Конституция свободы — страница 104 из 105

О недоверием консерватора к новому и непривычному связана его враждебность к интернационализму и склонность к рьяному национализму. В этом еще один источник его слабости в борьбе идей. Не в его силах отменить тот факт, что идеи, изменяющие нашу цивилизацию, не признают границ. Но отказ от знакомства с новыми идеями просто лишает человека возможности эффективно противостоять им в случае необходимости. Развитие идей – процесс международный, и только те, кто принимает деятельное участие в их обсуждении, могут пользоваться существенным влиянием. Утверждение, что та или иная идея неамериканская, небританская или ненемецкая, не аргумент для отказа от нее, а ошибочный или порочный идеал не становится лучше оттого, что его придумал наш соотечественник.

О тесной связи между консерватизмом и национализмом можно было бы сказать намного больше, но я не буду на этом задерживаться, потому что может создаться впечатление, будто из-за своего личного положения я не могу сочувствовать никаким формам национализма. Я только добавлю, что именно склонность к национализму часто оказывается мостом от консерватизма к коллективизму: когда мыслишь в терминах «нашей» промышленности или ресурсов, оказываешься совсем рядом с требованием поставить эти национальные активы на службу национальным интересам. Но в этом отношении европейский либерализм, продолжающий традиции французской революции, немногим лучше консерватизма. Вряд ли нужно говорить, что такого рода национализм весьма далек от патриотизма и что неприятие национализма прекрасно совместимо с глубокой привязанностью к национальным традициям. Но тот факт, что я предпочитаю традиции своего общества и чувствую к ним глубокое уважение, не должен быть причиной враждебности ко всему странному и непохожему.

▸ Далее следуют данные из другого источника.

-- ==== Sys2Proof/Machine/Controller.lean ====
section
/-! DEFINITION. The controller's step (10_state.md R23), with the host's part before it (60_exceptions.md R181) and the
hold of an instruction that waits (43_trap.md R149). -/

namespace Sys2Proof.Machine

/-- One instruction from its fetch to its last statement (R23). -/
def fetchExecute (s : State) : Host.Outcome State Fault Refusal :=
  let f := fetch s
  exec (decode f.1) f.2

/-- The step of a running machine after the host's turn. A held instruction goes on first (R149); at a step boundary
the stop request is sampled before the fetch (R23, R173, R174). -/
def runningStep (s : State) : Host.Outcome State Fault Refusal :=
  match s.hold with
  | some h => .next (resumeHold h s)
  | none => if s.stopReq then .next (stopRun s) else fetchExecute s

/-- The controller: it steps while `run = RUNNING`; "in any other run state it has no step" (R23, R27). -/
def controllerStep (s : State) : Host.Outcome State Fault Refusal :=
  match s.run with
  | .running => runningStep (hostTurn s)
  | .halted => .fault (.noStep .halted)
  | .aborted => .fault (.noStep .aborted)
  | .stopped => .fault (.noStep .stopped)

/-- Place the word `w` where the next step fetches, and clear whatever would keep that step from fetching it: a
terminal run state, a hold, a stop request, what the host's plan has for that step (put off by one step). A PC at KBSR
moves to ENTRY_PC, since a fetch from KBSR reads what the poll puts there (R54; notes/assumptions/27.md). -/
def placeFetched (w : Word) (s : State) : State :=
  let at' := if s.pc = Config.kbsr then Config.entryPc else s.pc
  { s with
    pc := at'
    mem := Memory.write s.mem at' w
    run := .running
    stopReq := false
    hold := none
    hostPlan := match s.hostPlan with
      | [] => []
      | plan => [] :: plan }

end Sys2Proof.Machine
end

Только на первый взгляд кажется парадоксальным, что антиинтернационализм консерватора столь часто ассоциируется с империализмом. Но чем больше человек не любит все незнакомое и верит в превосходство своего образа жизни, тем более он склонен стремиться «цивилизовать» других, считая это своей миссией[844], причем делать это не путем добровольного и свободного общения, как стараются действовать либералы, а неся им счастье эффективного правления. Примечательно, что и здесь мы часто обнаруживаем, что консерваторы объединяются с социалистами против либералов – не только в Англии, где супруги Вебб и их последователи-фабианцы были откровенными империалистами, или в Германии, где государственный социализм действовал рука об руку с колониальным экспансионизмом при полной поддержке все той же группы «кафедральных социалистов», но и в США, где даже во времена президентства первого Рузвельта можно было утверждать: «Джингоисты и социальные реформаторы объединились и сформировали политическую партию, которая угрожает прийти к власти и использовать ее для реализации своей программы цезаристского патернализма – опасность, которой, похоже, сегодня удается избежать лишь благодаря тому, что другие партии приняли туже самую программу в несколько более умеренной степени и форме»[845].

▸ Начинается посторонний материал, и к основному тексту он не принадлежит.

-- ==== Sys2Proof/Safety.lean ====
section
/-! DEFINITION. The terms claims are stated in: the invariant of a run, what "unchanged" means, and which instruction
may write what (10_state.md R20, R22, R26; 20_memory.md R44 to R47). -/

namespace Sys2Proof.Machine

/-- What every step keeps: memory is in its canonical form, and only a running machine is held inside an instruction. -/
abbrev State.Inv (s : State) : Prop := Memory.wf s.mem = true ∧ (s.hold ≠ none → s.run = .running)

/-! ### What is unchanged -/

/-- Every general register is unchanged. -/
abbrev RegsSame (s t : State) : Prop := ∀ r, t.reg r = s.reg r

/-- Every general register but `d` is unchanged. -/
abbrev RegsSameBut (d : RegIdx) (s t : State) : Prop := ∀ r, r ≠ d → t.reg r = s.reg r

/-- Every cell of memory is unchanged. -/
abbrev CellsSame (s t : State) : Prop := ∀ a, t.cell a = s.cell a

/-- Every cell of memory but the one at `d` is unchanged. -/
abbrev CellsSameBut (d : Word) (s t : State) : Prop := ∀ a, a ≠ d → t.cell a = s.cell a

/-- The input source and the output sink are unchanged. -/
abbrev IoSame (s t : State) : Prop := t.input = s.input ∧ t.output = s.output

/-- The run state, the hold, the stop request and the host's plan are unchanged. -/
abbrev StatusSame (s t : State) : Prop :=
  t.run = s.run ∧ t.hold = s.hold ∧ t.stopReq = s.stopReq ∧ t.hostPlan = s.hostPlan

/-- The flag as R25 gives it for a value: 0x0000 gives Z, bit 15 set gives N, anything else gives P. -/
abbrev FlagOf (v : Word) (c : Cond) : Prop :=
  (v = 0 → c = .zero) ∧ (v.getLsbD 15 = true → c = .negative) ∧ (v ≠ 0 → v.getLsbD 15 = false → c = .positive)

/-! ### Which instruction may write what -/

/-- The register whose new value sets the flag: DR of the seven flag-writing instructions (R26). -/
def flagDest : Instr → Option RegIdx
  | .addReg dr _ _ | .addImm dr _ _ | .andReg dr _ _ | .andImm dr _ _ | .not dr _ | .ld dr _ | .ldi dr _ | .ldr dr _ _
  | .lea dr _ => some dr
  | .br _ _ _ _ | .st _ _ | .jsr _ | .jsrr _ | .str _ _ _ | .rti | .sti _ _ | .jmp _ | .res | .trapGetc | .trapOut
  | .trapPuts | .trapIn | .trapPutsp | .trapHalt | .trap _ => none

/-- The general registers an instruction may write: DR, R7 of JSR and JSRR, R0 of GETC and IN (R20). -/
def writtenRegs : Instr → List RegIdx
  | .addReg dr _ _ | .addImm dr _ _ | .andReg dr _ _ | .andImm dr _ _ | .not dr _ | .ld dr _ | .ldi dr _ | .ldr dr _ _
  | .lea dr _ => [dr]
  | .jsr _ | .jsrr _ => [7]
  | .trapGetc | .trapIn => [0]
  | .br _ _ _ _ | .st _ _ | .str _ _ _ | .rti | .sti _ _ | .jmp _ | .res | .trapOut | .trapPuts | .trapPutsp
  | .trapHalt | .trap _ => []

/-- The instructions that write the PC after the fetch: BR, JMP, JSR, JSRR (R22). -/
def writesPc : Instr → Bool
  | .br _ _ _ _ | .jmp _ | .jsr _ | .jsrr _ => true
  | .addReg _ _ _ | .addImm _ _ _ | .andReg _ _ _ | .andImm _ _ _ | .not _ _ | .ld _ _ | .ldi _ _ | .ldr _ _ _
  | .lea _ _ | .st _ _ | .str _ _ _ | .rti | .sti _ _ | .res | .trapGetc | .trapOut | .trapPuts | .trapIn | .trapPutsp
  | .trapHalt | .trap _ => false

/-- The instructions that write to the output sink: OUT, PUTS, PUTSP, IN, HALT (R49). -/
def writesOutput : Instr → Bool
  | .trapOut | .trapPuts | .trapIn | .trapPutsp | .trapHalt => true
  | .br _ _ _ _ | .jmp _ | .jsr _ | .jsrr _ | .addReg _ _ _ | .addImm _ _ _ | .andReg _ _ _ | .andImm _ _ _ | .not _ _
  | .ld _ _ | .ldi _ _ | .ldr _ _ _ | .lea _ _ | .st _ _ | .str _ _ _ | .rti | .sti _ _ | .res | .trapGetc
  | .trap _ => false

/-- The addresses an instruction reads through `MemRead` after its fetch, in order (R44). -/
def readAddresses (i : Instr) (s : State) : List Word :=
  match i with
  | .ld _ off9 => [pcRel9 off9 s]
  | .ldi _ off9 => [pcRel9 off9 s, (memRead (pcRel9 off9 s) s).1]
  | .ldr _ baseR off6 => [baseOff6 baseR off6 s]
  | .sti _ off9 => [pcRel9 off9 s]
  | .br _ _ _ _ | .jmp _ | .jsr _ | .jsrr _ | .addReg _ _ _ | .addImm _ _ _ | .andReg _ _ _ | .andImm _ _ _ | .not _ _
  | .lea _ _ | .st _ _ | .str _ _ _ | .rti | .res | .trapGetc | .trapOut | .trapPuts | .trapIn | .trapPutsp | .trapHalt
  | .trap _ => []

/-- Does the instruction read KBSR, and so poll the keyboard? (R45, R46). -/
abbrev Polls (i : Instr) (s : State) : Prop := Config.kbsr ∈ readAddresses i s

/-- The address an instruction stores to (R44, R125 to R127). -/
def storeAddress (i : Instr) (s : State) : Option Word :=
  match i with
  | .st _ off9 => some (pcRel9 off9 s)
  | .sti _ off9 => some (memRead (pcRel9 off9 s) s).1
  | .str _ baseR off6 => some (baseOff6 baseR off6 s)
  | .ld _ _ | .ldi _ _ | .ldr _ _ _ | .br _ _ _ _ | .jmp _ | .jsr _ | .jsrr _ | .addReg _ _ _ | .addImm _ _ _
  | .andReg _ _ _ | .andImm _ _ _ | .not _ _ | .lea _ _ | .rti | .res | .trapGetc | .trapOut | .trapPuts | .trapIn
  | .trapPutsp | .trapHalt | .trap _ => none

/-- The instruction a running machine fetches in this step, after the host's turn (R23). -/
def fetchedInstr (s : State) : Instr := decode (fetch (hostTurn s)).1

/-- The bytes a list of the host's actions supplies, in order (R31, R181). -/
def suppliedBytes : List HostAction → List Byte
  | [] => []
  | .supply b :: acts => b :: suppliedBytes acts
  | .requestStop :: acts => suppliedBytes acts

/-- At a step boundary a running machine with no stop request fetches and executes (R23). -/
abbrev State.Fetches (s : State) : Prop := s.run = .running ∧ s.hold = none ∧ (hostTurn s).stopReq = false

/-- The words an image covers (R197). -/
abbrev Image.Covers (i : Image) (a : Word) : Prop := ∃ k, k < i.words.length ∧ i.origin.toNat + k = a.toNat

/-- The `n` words of a string from address `a`, none of them zero, and the zero word after them (R144, R146). -/
abbrev StringAt (s : State) (a : Word) (n : Nat) : Prop :=
  n < 65536 ∧ (∀ k, k < n → s.cell (a + BitVec.ofNat 16 k) ≠ 0) ∧ s.cell (a + BitVec.ofNat 16 n) = 0

/-- The cells from address `a`, `n` of them, in order. -/
def cellsFrom (s : State) (a : Word) (n : Nat) : List Word := (List.range n).map fun k => s.cell (a + BitVec.ofNat 16 k)

/-- All the bits of `w` under `mask` may be changed without changing what it decodes to (R84). -/
abbrev DecodesAlikeUnder (mask w : Word) : Prop := ∀ v : Word, decode ((w &&& ~~~mask) ||| (v &&& mask)) = decode w

end Sys2Proof.Machine
end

5. Однако в одном отношении можно с полным основанием сказать, что либерал занимает промежуточную позицию между социалистом и консерватором: он одинаково далек как от грубого рационализма социалиста, который хочет перестроить все социальные институты в соответствии с моделью, предписываемой его индивидуальным разумом, так и от мистицизма, к которому столь часто приходится прибегать консерватору. Либеральная позиция, как я ее описал, разделяет с консерватизмом недоверие к разуму постольку, поскольку либерал отлично осознает, что все ответы нам неизвестны, а к тому же он не уверен, что имеющиеся у него ответы верны, и не уверен даже в том, что мы в состоянии найти все ответы. И он не гнушается обращаться к помощи любых внерациональных обычаев или институтов, которые доказали свою действенность. Либерал отличается от консерватора готовностью признавать свое неведение и скудость наших знаний, не прикрываясь авторитетом сверхъестественных источников знания в тех случаях, когда разум его подводит. Следует признать, что в некоторых отношениях либерал – убежденный скептик[846], но при этом ему хватает скромности, чтобы не мешать другим искать счастья на свой манер и последовательно придерживаться этой терпимости, которая является сущностной чертой либерализма.

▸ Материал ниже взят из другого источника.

-- ==== Sys2Proof/Certificates/Slice0/Obligations.lean ====
section
/-! DEFINITION. The statements for the provers, each a rule (or several) of spec/. `exec` is given the state after the
fetch, whose PC is the address of the next instruction (10_state.md R23). A statement about an instruction says how it
is encoded, that it completes from every state, what it writes and what it leaves unchanged. Opcode numbers and field
positions are as R71 to R82 and each instruction's rule state them; the spec marks them as its own decisions D1 and D2
(notes/assumptions/1.md). -/

open Sys2Proof Sys2Proof.Machine

/-! ### Decoding -/

/-- Words written out in 95_test_vectors.md decode to the instructions they stand for there, one of each row. -/
def Obligations.SpecWordsDecode : Prop :=
  decode 0x03FD#16 = .br false false true 0x1FD#9 ∧ decode 0x1042#16 = .addReg 0 1 2 ∧
  decode 0x103F#16 = .addImm 0 0 0x1F#5 ∧ decode 0x2005#16 = .ld 0 5#9 ∧ decode 0x3004#16 = .st 0 4#9 ∧
  decode 0x4802#16 = .jsr 2#11 ∧ decode 0x4080#16 = .jsrr 2 ∧ decode 0x5042#16 = .andReg 0 1 2 ∧
  decode 0x5020#16 = .andImm 0 0 0#5 ∧ decode 0x607F#16 = .ldr 0 1 0x3F#6 ∧ decode 0x7281#16 = .str 1 2 1#6 ∧
  decode 0x8000#16 = .rti ∧ decode 0x92BF#16 = .not 1 2 ∧ decode 0xA004#16 = .ldi 0 4#9 ∧
  decode 0xB602#16 = .sti 3 2#9 ∧ decode 0xC1C0#16 = .jmp 7 ∧ decode 0xD123#16 = .res ∧ decode 0xE005#16 = .lea 0 5#9 ∧
  decode 0xF020#16 = .trapGetc ∧ decode 0xF021#16 = .trapOut ∧ decode 0xF022#16 = .trapPuts ∧
  decode 0xF023#16 = .trapIn ∧ decode 0xF024#16 = .trapPutsp ∧ decode 0xFF25#16 = .trapHalt ∧
  decode 0xF0FF#16 = .trap 0xFF#8

/-- Decode and encode agree: no field of any well-formed instruction is dropped or moved (R72 to R81). -/
def Obligations.DecodeOfEncode : Prop := ∀ i : Instr, i.wellFormed = true → decode (encode i) = i

/-- Every word decodes to a well-formed instruction, whose canonical word differs from it in ignored bits alone
(R84, R86). -/
def Obligations.EncodeOfDecode : Prop :=
  ∀ w : Word, (decode w).wellFormed = true ∧ encode (decode w) &&& ~~~ ignoredBits w = w &&& ~~~ ignoredBits w

/-- R84: the ignored bits of each format do not matter; that they are not checked is the spec's decision D4
(notes/assumptions/2.md). -/
def Obligations.IgnoredBitsDoNotMatter : Prop :=
  ∀ w : Word,
    (opcodeOf w = 1#4 ∨ opcodeOf w = 5#4 → w.getLsbD 5 = false → DecodesAlikeUnder 0x0018#16 w) ∧
    (opcodeOf w = 9#4 → DecodesAlikeUnder 0x003F#16 w) ∧
    (opcodeOf w = 12#4 → DecodesAlikeUnder 0x0E3F#16 w) ∧
    (opcodeOf w = 4#4 → w.getLsbD 11 = false → DecodesAlikeUnder 0x063F#16 w) ∧
    (opcodeOf w = 15#4 → DecodesAlikeUnder 0x0F00#16 w) ∧
    (opcodeOf w = 8#4 ∨ opcodeOf w = 13#4 → DecodesAlikeUnder 0x0FFF#16 w)

/-- R82: every word matches the row of the instruction it decodes to, and no other row but the fallback TRAP row, which
overlaps the six vector rows alone; so the 25 rows partition all words. -/
def Obligations.OpcodeMapPartitionsWords : Prop :=
  opcodeTable.length = 25 ∧
  ∀ w : Word, (decode w).row ∈ opcodeTable ∧ (decode w).row.matches w = true ∧
    ∀ r ∈ opcodeTable, r.matches w = true →
      r = (decode w).row ∨ (r = ⟨"TRAP", 0xF000#16, 0xF000#16⟩ ∧ (decode w).row.mask = 0xF0FF#16)

/-- R8: `sext_N` keeps the low N bits and copies bit N-1 into every higher bit; the closed form is the same function;
and the four signed fields are read with it (R83). -/
def Obligations.SignExtension : Prop :=
  (∀ (n : Nat) (v : Word), 1 ≤ n → n ≤ 16 →
    (∀ k, k < n → (sext n v).getLsbD k = v.getLsbD k) ∧
    (∀ k, n ≤ k → k < 16 → (sext n v).getLsbD k = v.getLsbD (n - 1)) ∧
    (sext n v).toNat =
      (if v.toNat % 2 ^ n < 2 ^ (n - 1) then v.toNat % 2 ^ n else v.toNat % 2 ^ n + 65536 - 2 ^ n)) ∧
  ∀ w : Word, sextField (lowField 5 w) = sext 5 w ∧ sextField (lowField 6 w) = sext 6 w ∧
    sextField (lowField 9 w) = sext 9 w ∧ sextField (lowField 11 w) = sext 11 w

/-- R86: the words that do not execute as an instruction are exactly 0x8000..0x8FFF and 0xD000..0xDFFF; those abort,
and no other word does. That the words with other values in ignored bits and the undefined TRAP vectors execute rests on
the spec's decisions D4 and D5 (notes/assumptions/2.md, 3.md). -/
def Obligations.IllegalEncodings : Prop :=
  ∀ (w : Word) (s : State),
    (decode w = .rti ↔ 0x8000#16 ≤ w ∧ w ≤ 0x8FFF#16) ∧
    (decode w = .res ↔ 0xD000#16 ≤ w ∧ w ≤ 0xDFFF#16) ∧
    (decode w = .rti ∨ decode w = .res → ∃ t, exec (decode w) s = .next t ∧ t.run = .aborted) ∧
    (decode w ≠ .rti → decode w ≠ .res →
      ∃ t, exec (decode w) s = .next t ∧ (t.run = .aborted → s.run = .aborted))

/-! ### ADD, AND, NOT -/

/-- R101: ADD, register form. -/
def Obligations.AddRegister : Prop :=
  (∀ ir : Word, opcodeOf ir = 1#4 → ir.getLsbD 5 = false →
    decode ir = .addReg (ir.extractLsb' 9 3).toFin (ir.extractLsb' 6 3).toFin (ir.extractLsb' 0 3).toFin) ∧
  ∀ (dr sr1 sr2 : RegIdx) (s : State), ∃ t, exec (.addReg dr sr1 sr2) s = .next t ∧
    (t.reg dr).toNat = ((s.reg sr1).toNat + (s.reg sr2).toNat) % 65536 ∧ FlagOf (t.reg dr) t.cond ∧
    RegsSameBut dr s t ∧ t.pc = s.pc ∧ CellsSame s t ∧ IoSame s t ∧ StatusSame s t

/-- R102: ADD, immediate form, and its agreement with the register form. -/
def Obligations.AddImmediate : Prop :=
  (∀ ir : Word, opcodeOf ir = 1#4 → ir.getLsbD 5 = true →
    decode ir = .addImm (ir.extractLsb' 9 3).toFin (ir.extractLsb' 6 3).toFin (ir.extractLsb' 0 5)) ∧
  (∀ (dr sr1 : RegIdx) (imm5 : BitVec 5) (s : State), ∃ t, exec (.addImm dr sr1 imm5) s = .next t ∧
    (t.reg dr).toNat = ((s.reg sr1).toNat + (sextField imm5).toNat) % 65536 ∧ FlagOf (t.reg dr) t.cond ∧
    RegsSameBut dr s t ∧ t.pc = s.pc ∧ CellsSame s t ∧ IoSame s t ∧ StatusSame s t) ∧
  ∀ (dr sr1 sr2 : RegIdx) (imm5 : BitVec 5) (s : State), s.reg sr2 = sextField imm5 →
    exec (.addImm dr sr1 imm5) s = exec (.addReg dr sr1 sr2) s ∧
    exec (.andImm dr sr1 imm5) s = exec (.andReg dr sr1 sr2) s

/-- R103: AND, register form, bit by bit. -/
def Obligations.AndRegister : Prop :=
  (∀ ir : Word, opcodeOf ir = 5#4 → ir.getLsbD 5 = false →
    decode ir = .andReg (ir.extractLsb' 9 3).toFin (ir.extractLsb' 6 3).toFin (ir.extractLsb' 0 3).toFin) ∧
  ∀ (dr sr1 sr2 : RegIdx) (s : State), ∃ t, exec (.andReg dr sr1 sr2) s = .next t ∧
    (∀ k, k < 16 → (t.reg dr).getLsbD k = ((s.reg sr1).getLsbD k && (s.reg sr2).getLsbD k)) ∧
    FlagOf (t.reg dr) t.cond ∧ RegsSameBut dr s t ∧ t.pc = s.pc ∧ CellsSame s t ∧ IoSame s t ∧ StatusSame s t

/-- R104: AND, immediate form; the immediate is sign-extended. -/
def Obligations.AndImmediate : Prop :=
  (∀ ir : Word, opcodeOf ir = 5#4 → ir.getLsbD 5 = true →
    decode ir = .andImm (ir.extractLsb' 9 3).toFin (ir.extractLsb' 6 3).toFin (ir.extractLsb' 0 5)) ∧
  ∀ (dr sr1 : RegIdx) (imm5 : BitVec 5) (s : State), ∃ t, exec (.andImm dr sr1 imm5) s = .next t ∧
    (∀ k, k < 16 → (t.reg dr).getLsbD k = ((s.reg sr1).getLsbD k && (sextField imm5).getLsbD k)) ∧
    FlagOf (t.reg dr) t.cond ∧ RegsSameBut dr s t ∧ t.pc = s.pc ∧ CellsSame s t ∧ IoSame s t ∧ StatusSame s t

/-- R105: NOT; the complement is 65535 less the operand. -/
def Obligations.NotComplement : Prop :=
  (∀ ir : Word, opcodeOf ir = 9#4 → decode ir = .not (ir.extractLsb' 9 3).toFin (ir.extractLsb' 6 3).toFin) ∧
  ∀ (dr sr : RegIdx) (s : State), ∃ t, exec (.not dr sr) s = .next t ∧
    (t.reg dr).toNat = 65535 - (s.reg sr).toNat ∧ FlagOf (t.reg dr) t.cond ∧
    RegsSameBut dr s t ∧ t.pc = s.pc ∧ CellsSame s t ∧ IoSame s t ∧ StatusSame s t

/-! ### Control transfer -/

/-- R111: BR. The branch is taken when the mask bit of the flag is 1, and then the PC moves by the sign-extended offset;
nothing else changes. Which mask bit goes with which flag is the spec's decision D3 (notes/assumptions/1.md). -/
def Obligations.Branch : Prop :=
  (∀ ir : Word, opcodeOf ir = 0#4 →
    decode ir = .br (ir.getLsbD 11) (ir.getLsbD 10) (ir.getLsbD 9) (ir.extractLsb' 0 9)) ∧
  ∀ (n z p : Bool) (off9 : BitVec 9) (s : State), ∃ t, exec (.br n z p off9) s = .next t ∧
    ((n = true ∧ s.cond = .negative) ∨ (z = true ∧ s.cond = .zero) ∨ (p = true ∧ s.cond = .positive) →
      t.pc = s.pc + sextField off9) ∧
    (¬ ((n = true ∧ s.cond = .negative) ∨ (z = true ∧ s.cond = .zero) ∨ (p = true ∧ s.cond = .positive)) →
      t.pc = s.pc) ∧
    RegsSame s t ∧ t.cond = s.cond ∧ CellsSame s t ∧ IoSame s t ∧ StatusSame s t

/-- R85: the 512 words 0x0000..0x01FF are no-ops, and a mask of 111 always branches. -/
def Obligations.NoOpEncodings : Prop :=
  (∀ (w : Word) (s : State), w ≤ 0x01FF#16 → exec (decode w) s = .next s) ∧
  ∀ (w : Word) (s : State), opcodeOf w = 0#4 → w.extractLsb' 9 3 = 7#3 →
    ∃ t, exec (decode w) s = .next t ∧ t.pc = s.pc + sext 9 w

/-- R112: JMP. -/
def Obligations.Jump : Prop :=
  (∀ ir : Word, opcodeOf ir = 12#4 → decode ir = .jmp (ir.extractLsb' 6 3).toFin) ∧
  ∀ (baseR : RegIdx) (s : State), ∃ t, exec (.jmp baseR) s = .next t ∧ t.pc = s.reg baseR ∧
    RegsSame s t ∧ t.cond = s.cond ∧ CellsSame s t ∧ IoSame s t ∧ StatusSame s t

/-- R113: JSR. R7 gets the address of the next instruction; the flag is not changed. -/
def Obligations.JumpSubroutine : Prop :=
  (∀ ir : Word, opcodeOf ir = 4#4 → ir.getLsbD 11 = true → decode ir = .jsr (ir.extractLsb' 0 11)) ∧
  ∀ (off11 : BitVec 11) (s : State), ∃ t, exec (.jsr off11) s = .next t ∧
    t.reg 7 = s.pc ∧ t.pc = s.pc + sextField off11 ∧
    RegsSameBut 7 s t ∧ t.cond = s.cond ∧ CellsSame s t ∧ IoSame s t ∧ StatusSame s t

/-- R114: JSRR. The base register is read after the write of R7, so `JSRR R7` goes to the next instruction:
the spec's decision D14 (notes/assumptions/12.md). -/
def Obligations.JumpSubroutineRegister : Prop :=
  (∀ ir : Word, opcodeOf ir = 4#4 → ir.getLsbD 11 = false → decode ir = .jsrr (ir.extractLsb' 6 3).toFin) ∧
  ∀ (baseR : RegIdx) (s : State), ∃ t, exec (.jsrr baseR) s = .next t ∧ t.reg 7 = s.pc ∧
    (baseR ≠ 7 → t.pc = s.reg baseR) ∧ (baseR = 7 → t.pc = s.pc) ∧
    RegsSameBut 7 s t ∧ t.cond = s.cond ∧ CellsSame s t ∧ IoSame s t ∧ StatusSame s t

/-- A JMP through R7 that runs with R7 as a JSR left it goes to the instruction after the JSR (V304). -/
def Obligations.CallReturns : Prop :=
  ∀ (off11 : BitVec 11) (s t u : State), exec (.jsr off11) s = .next t → u.reg 7 = t.reg 7 →
    ∃ v, exec (.jmp 7) u = .next v ∧ v.pc = s.pc

/-! ### Memory primitives -/

/-- R45: `MemRead`. A read of KBSR polls; a read of any other address returns the cell and changes nothing.
The value exactly 0x8000 and the zero high byte of KBDR are the spec's decisions D21 and D12 (notes/assumptions/19.md,
10.md). -/
def Obligations.InterceptedRead : Prop :=
  ∀ (a : Word) (s : State),
    (a ≠ Config.kbsr → memRead a s = (s.cell a, s)) ∧
    ((memRead a s).1 = (memRead a s).2.cell a) ∧
    (RegsSame s (memRead a s).2 ∧ (memRead a s).2.pc = s.pc ∧ (memRead a s).2.cond = s.cond ∧
      (memRead a s).2.output = s.output ∧ StatusSame s (memRead a s).2) ∧
    (a = Config.kbsr → s.input = [] → (memRead a s).1 = 0x0000#16 ∧ (memRead a s).2.input = [] ∧
      CellsSameBut Config.kbsr s (memRead a s).2) ∧
    (∀ c rest, a = Config.kbsr → s.input = c :: rest → (memRead a s).1 = 0x8000#16 ∧
      (memRead a s).2.cell Config.kbdr = c.setWidth 16 ∧ (memRead a s).2.input = rest ∧
      ∀ b, b ≠ Config.kbsr → b ≠ Config.kbdr → (memRead a s).2.cell b = s.cell b)

/-- R47: `MemWrite` stores the word, at every address alike, and changes nothing else. -/
def Obligations.PlainStore : Prop :=
  ∀ (a v : Word) (s : State), (memWrite a v s).cell a = v ∧ CellsSameBut a s (memWrite a v s) ∧
    RegsSame s (memWrite a v s) ∧ (memWrite a v s).pc = s.pc ∧ (memWrite a v s).cond = s.cond ∧
    IoSame s (memWrite a v s) ∧ StatusSame s (memWrite a v s)

/-- R148: `ScanRead`, for both values of the parameter: raw, it changes nothing; intercepted, it is `MemRead`; the two
differ at KBSR alone. The value of the parameter is the spec's decision D9 (notes/assumptions/7.md). -/
def Obligations.ScanReadBothWays : Prop :=
  ∀ (a : Word) (s : State), scanRead false a s = (s.cell a, s) ∧ scanRead true a s = memRead a s ∧
    (a ≠ Config.kbsr → scanRead true a s = scanRead false a s) ∧ Config.trapScanIntercepted = false

/-! ### Loads, stores, LEA -/

/-- R121: LD. -/
def Obligations.Load : Prop :=
  (∀ ir : Word, opcodeOf ir = 2#4 → decode ir = .ld (ir.extractLsb' 9 3).toFin (ir.extractLsb' 0 9)) ∧
  ∀ (dr : RegIdx) (off9 : BitVec 9) (s : State), ∃ t, exec (.ld dr off9) s = .next t ∧
    t.reg dr = (memRead (s.pc + sextField off9) s).1 ∧ FlagOf (t.reg dr) t.cond ∧ RegsSameBut dr s t ∧ t.pc = s.pc ∧
    CellsSame (memRead (s.pc + sextField off9) s).2 t ∧ IoSame (memRead (s.pc + sextField off9) s).2 t ∧
    t.output = s.output ∧ StatusSame s t

/-- R122: LDI. The first read gives the pointer, the second, from the state the first leaves, gives the data. -/
def Obligations.LoadIndirect : Prop :=
  (∀ ir : Word, opcodeOf ir = 10#4 → decode ir = .ldi (ir.extractLsb' 9 3).toFin (ir.extractLsb' 0 9)) ∧
  ∀ (dr : RegIdx) (off9 : BitVec 9) (s : State), ∃ t, exec (.ldi dr off9) s = .next t ∧
    (let ptr := memRead (s.pc + sextField off9) s
     let data := memRead ptr.1 ptr.2
     t.reg dr = data.1 ∧ FlagOf (t.reg dr) t.cond ∧ CellsSame data.2 t ∧ IoSame data.2 t) ∧
    RegsSameBut dr s t ∧ t.pc = s.pc ∧ t.output = s.output ∧ StatusSame s t

/-- R123: LDR. The base is read before DR is written. -/
def Obligations.LoadBaseOffset : Prop :=
  (∀ ir : Word, opcodeOf ir = 6#4 →
    decode ir = .ldr (ir.extractLsb' 9 3).toFin (ir.extractLsb' 6 3).toFin (ir.extractLsb' 0 6)) ∧
  ∀ (dr baseR : RegIdx) (off6 : BitVec 6) (s : State), ∃ t, exec (.ldr dr baseR off6) s = .next t ∧
    t.reg dr = (memRead (s.reg baseR + sextField off6) s).1 ∧ FlagOf (t.reg dr) t.cond ∧ RegsSameBut dr s t ∧
    t.pc = s.pc ∧ CellsSame (memRead (s.reg baseR + sextField off6) s).2 t ∧
    IoSame (memRead (s.reg baseR + sextField off6) s).2 t ∧ t.output = s.output ∧ StatusSame s t

/-- R124: LEA. The address itself goes into DR and sets the flag; no memory is read, not even KBSR. -/
def Obligations.LoadEffectiveAddress : Prop :=
  (∀ ir : Word, opcodeOf ir = 14#4 → decode ir = .lea (ir.extractLsb' 9 3).toFin (ir.extractLsb' 0 9)) ∧
  ∀ (dr : RegIdx) (off9 : BitVec 9) (s : State), ∃ t, exec (.lea dr off9) s = .next t ∧
    t.reg dr = s.pc + sextField off9 ∧ FlagOf (t.reg dr) t.cond ∧ RegsSameBut dr s t ∧ t.pc = s.pc ∧
    CellsSame s t ∧ IoSame s t ∧ StatusSame s t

Нет никаких оснований считать, что это неизбежно означает отсутствие у либерала религиозных убеждений. В отличие от рационализма Французской революции, истинный либерализм ничего не имеет против религии, и я могу только сожалеть о той воинствующей и по существу нелиберальной вражде к религии, которой так пропитан континентальный либерализм XIX века. То, что такая вражда не является сущностной характеристикой либерализма, ясно показывают его английские предшественники, старые виги, у которых были очень сильные религиозные убеждения. В этом отношении либерал отличается от консерватора тем, что при самой глубокой религиозности он никогда не сочтет себя вправе навязывать свои религиозные взгляды другим и что для него духовное и мирское – это разные сферы, которые не следует смешивать.


6. Оказанного мною должно быть достаточно, чтобы объяснить, почему я не считаю себя консерватором. Многие, однако, почувствуют, что изложенная позиция вряд ли похожа на ту, которую они привыкли называть «либеральной». Поэтому я вынужден задаться вопросом, насколько это название подходит сегодня для партии свободы. Я уже говорил о том, что хотя я всю жизнь называл себя либералом, в последнее время у меня при этом возникают все большие опасения – не только потому, что в ОША этот термин постоянно провоцирует недоразумения, но также и потому, что я все глубже осознаю огромную пропасть, отделяющую мою позицию от континентального рационалистического либерализма и даже от английского либерализма утилитаристов.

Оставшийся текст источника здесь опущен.